### Supplied information:

/-- Settles O17: an access where the host must not access the memories raises HostRace alone. -/
theorem hostAccessWhileBusyIsRace : Obligations.HostAccessWhileBusyIsRace := by
  intro s sp a v hwhen op hop
  have hm : s.mustNotAccess = true := mustNotAccess_eq_true.2 hwhen
  have hact : hostAct op s = .next s.raiseHostRace := by
    obtain rfl | rfl : op = .readMem sp a ∨ op = .writeMem sp a v := by simpa using hop
    · exact hostAct_readMem_forbidden sp a hm
    · exact hostAct_writeMem_forbidden sp a v hm
  exact ⟨hact, hostReady_raiseHostRace s⟩

end Sys2Proof.Machine
end

section
/-! Who writes the memories (20_memory.md R49, R56; 40_host_interface.md R88). -/

namespace Sys2Proof.Machine

theorem bank_of_eq {s t : State} (hpix : t.pix = s.pix) (hpay : t.pay = s.pay) (sp : Space) : t.bank sp = s.bank sp := by
  cases sp
  · exact hpix
  · exact hpay

/-- A state with the same two memories reads the same bytes. -/
theorem sameMemory_of_eq {s t : State} (hpix : t.pix = s.pix) (hpay : t.pay = s.pay) : s.SameMemory t :=
  fun sp => readByte_congr (bank_of_eq hpix hpay sp)

@[simp] theorem spendChoice_readByte (s : State) (sp : Space) (a : Nat) : s.spendChoice.readByte sp a = s.readByte sp a :=
  sameMemory_of_eq (spendChoice_pix s) (spendChoice_pay s) sp a
@[simp] theorem afterTaking_readByte (s : State) (rest : List HostOp) (sp : Space) (a : Nat) :
    (s.afterTaking rest).readByte sp a = s.readByte sp a :=
  sameMemory_of_eq (afterTaking_pix s rest) (afterTaking_pay s rest) sp a
@[simp] theorem finishSlot_readByte (s : State) (sp : Space) (a : Nat) : s.finishSlot.readByte sp a = s.readByte sp a :=
  sameMemory_of_eq (finishSlot_pix s) (finishSlot_pay s) sp a

@[simp] theorem spendChoice_cursorAddr (s : State) : s.spendChoice.cursorAddr = s.cursorAddr := by
  rw [spendChoice_eq]; rfl
@[simp] theorem spendChoice_payAddr (s : State) (k : Nat) : s.spendChoice.payAddr k = s.payAddr k := by
  rw [spendChoice_eq]; rfl

/-! ## The host -/

theorem writeCommand_bank (s : State) (w : Word) (sp : Space) : (s.writeCommand w).bank sp = s.bank sp := by
  obtain ⟨-, h⟩ | ⟨-, op, h⟩ | ⟨-, h⟩ := writeCommand_cases s w <;> rw [h] <;> exact bank_of_eq rfl rfl sp

theorem writeOffset_bank (s : State) (o : BitVec 8) (d : Word) (sp : Space) : (s.writeOffset o d).bank sp = s.bank sp := by
  obtain h | h | ⟨-, h⟩ | ⟨-, r, -, h⟩ := writeOffset_cases s o d <;> rw [h]
  · exact writeCommand_bank s d sp
  · exact bank_of_eq rfl rfl sp
  · exact bank_of_eq rfl rfl sp

theorem writeByte_bank_of_ne {s : State} {sp sq : Space} (a : Nat) (v : Byte) (h : sq ≠ sp) :
    (s.writeByte sp a v).bank sq = s.bank sq := by
  cases sp <;> cases sq
  · exact absurd rfl h
  · rfl
  · rfl
  · exact absurd rfl h

/-- A host action that changes a memory is the write of one of its bytes, where the host may access it (R88, R159). -/
theorem hostAct_changes_bank {op : HostOp} {s t : State} {sp : Space} (h : hostAct op s = .next t)
    (hne : t.bank sp ≠ s.bank sp) :
    s.phase = .idle ∧ s.unpolled = false ∧ ∃ a v, op = .writeMem sp a v ∧ t = s.writeByte sp a v := by
  obtain rfl | ⟨r, rfl | ⟨o, rfl⟩⟩ | ⟨o, d, rfl⟩ | ⟨w, rfl⟩ | ⟨-, rfl⟩ | ⟨hm, sq, a, v, hop, -, rfl⟩ | ⟨-, rfl⟩ :=
    hostAct_cases h
  · exact absurd rfl hne
  · exact absurd (bank_of_eq rfl rfl sp) hne
  · exact absurd (bank_of_eq rfl rfl sp) hne
  · exact absurd (writeOffset_bank s o d sp) hne
  · exact absurd (writeCommand_bank s w sp) hne
  · exact absurd (bank_of_eq rfl rfl sp) hne
  · obtain ⟨hidle, hpolled⟩ := mustNotAccess_eq_false.1 hm
    have hsp : sp = sq := by
      by_contra hsp
      exact hne (writeByte_bank_of_ne a v hsp)
    subst hsp
    exact ⟨hidle, hpolled, a, v, hop, rfl⟩
  · exact absurd (bank_of_eq rfl rfl sp) hne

### Task to complete:
Copy out every entry exactly.

### Written response:
/-- Settles O17: an access where the host must not access the memories raises HostRace alone. -/
theorem hostAccessWhileBusyIsRace : Obligations.HostAccessWhileBusyIsRace := by
  intro s sp a v hwhen op hop
  have hm : s.mustNotAccess = true := mustNotAccess_eq_true.2 hwhen
  have hact : hostAct op s = .next s.raiseHostRace := by
    obtain rfl | rfl : op = .readMem sp a ∨ op = .writeMem sp a v := by simpa using hop
    · exact hostAct_readMem_forbidden sp a hm
    · exact hostAct_writeMem_forbidden sp a v hm
  exact ⟨hact, hostReady_raiseHostRace s⟩

end Sys2Proof.Machine
end

section
/-! Who writes the memories (20_memory.md R49, R56; 40_host_interface.md R88). -/

namespace Sys2Proof.Machine

theorem bank_of_eq {s t : State} (hpix : t.pix = s.pix) (hpay : t.pay = s.pay) (sp : Space) : t.bank sp = s.bank sp := by
  cases sp
  · exact hpix
  · exact hpay

/-- A state with the same two memories reads the same bytes. -/
theorem sameMemory_of_eq {s t : State} (hpix : t.pix = s.pix) (hpay : t.pay = s.pay) : s.SameMemory t :=
  fun sp => readByte_congr (bank_of_eq hpix hpay sp)

@[simp] theorem spendChoice_readByte (s : State) (sp : Space) (a : Nat) : s.spendChoice.readByte sp a = s.readByte sp a :=
  sameMemory_of_eq (spendChoice_pix s) (spendChoice_pay s) sp a
@[simp] theorem afterTaking_readByte (s : State) (rest : List HostOp) (sp : Space) (a : Nat) :
    (s.afterTaking rest).readByte sp a = s.readByte sp a :=
  sameMemory_of_eq (afterTaking_pix s rest) (afterTaking_pay s rest) sp a
@[simp] theorem finishSlot_readByte (s : State) (sp : Space) (a : Nat) : s.finishSlot.readByte sp a = s.readByte sp a :=
  sameMemory_of_eq (finishSlot_pix s) (finishSlot_pay s) sp a

@[simp] theorem spendChoice_cursorAddr (s : State) : s.spendChoice.cursorAddr = s.cursorAddr := by
  rw [spendChoice_eq]; rfl
@[simp] theorem spendChoice_payAddr (s : State) (k : Nat) : s.spendChoice.payAddr k = s.payAddr k := by
  rw [spendChoice_eq]; rfl

/-! ## The host -/

theorem writeCommand_bank (s : State) (w : Word) (sp : Space) : (s.writeCommand w).bank sp = s.bank sp := by
  obtain ⟨-, h⟩ | ⟨-, op, h⟩ | ⟨-, h⟩ := writeCommand_cases s w <;> rw [h] <;> exact bank_of_eq rfl rfl sp

theorem writeOffset_bank (s : State) (o : BitVec 8) (d : Word) (sp : Space) : (s.writeOffset o d).bank sp = s.bank sp := by
  obtain h | h | ⟨-, h⟩ | ⟨-, r, -, h⟩ := writeOffset_cases s o d <;> rw [h]
  · exact writeCommand_bank s d sp
  · exact bank_of_eq rfl rfl sp
  · exact bank_of_eq rfl rfl sp

theorem writeByte_bank_of_ne {s : State} {sp sq : Space} (a : Nat) (v : Byte) (h : sq ≠ sp) :
    (s.writeByte sp a v).bank sq = s.bank sq := by
  cases sp <;> cases sq
  · exact absurd rfl h
  · rfl
  · rfl
  · exact absurd rfl h

/-- A host action that changes a memory is the write of one of its bytes, where the host may access it (R88, R159). -/
theorem hostAct_changes_bank {op : HostOp} {s t : State} {sp : Space} (h : hostAct op s = .next t)
    (hne : t.bank sp ≠ s.bank sp) :
    s.phase = .idle ∧ s.unpolled = false ∧ ∃ a v, op = .writeMem sp a v ∧ t = s.writeByte sp a v := by
  obtain rfl | ⟨r, rfl | ⟨o, rfl⟩⟩ | ⟨o, d, rfl⟩ | ⟨w, rfl⟩ | ⟨-, rfl⟩ | ⟨hm, sq, a, v, hop, -, rfl⟩ | ⟨-, rfl⟩ :=
    hostAct_cases h
  · exact absurd rfl hne
  · exact absurd (bank_of_eq rfl rfl sp) hne
  · exact absurd (bank_of_eq rfl rfl sp) hne
  · exact absurd (writeOffset_bank s o d sp) hne
  · exact absurd (writeCommand_bank s w sp) hne
  · exact absurd (bank_of_eq rfl rfl sp) hne
  · obtain ⟨hidle, hpolled⟩ := mustNotAccess_eq_false.1 hm
    have hsp : sp = sq := by
      by_contra hsp
      exact hne (writeByte_bank_of_ne a v hsp)
    subst hsp
    exact ⟨hidle, hpolled, a, v, hop, rfl⟩
  · exact absurd (bank_of_eq rfl rfl sp) hne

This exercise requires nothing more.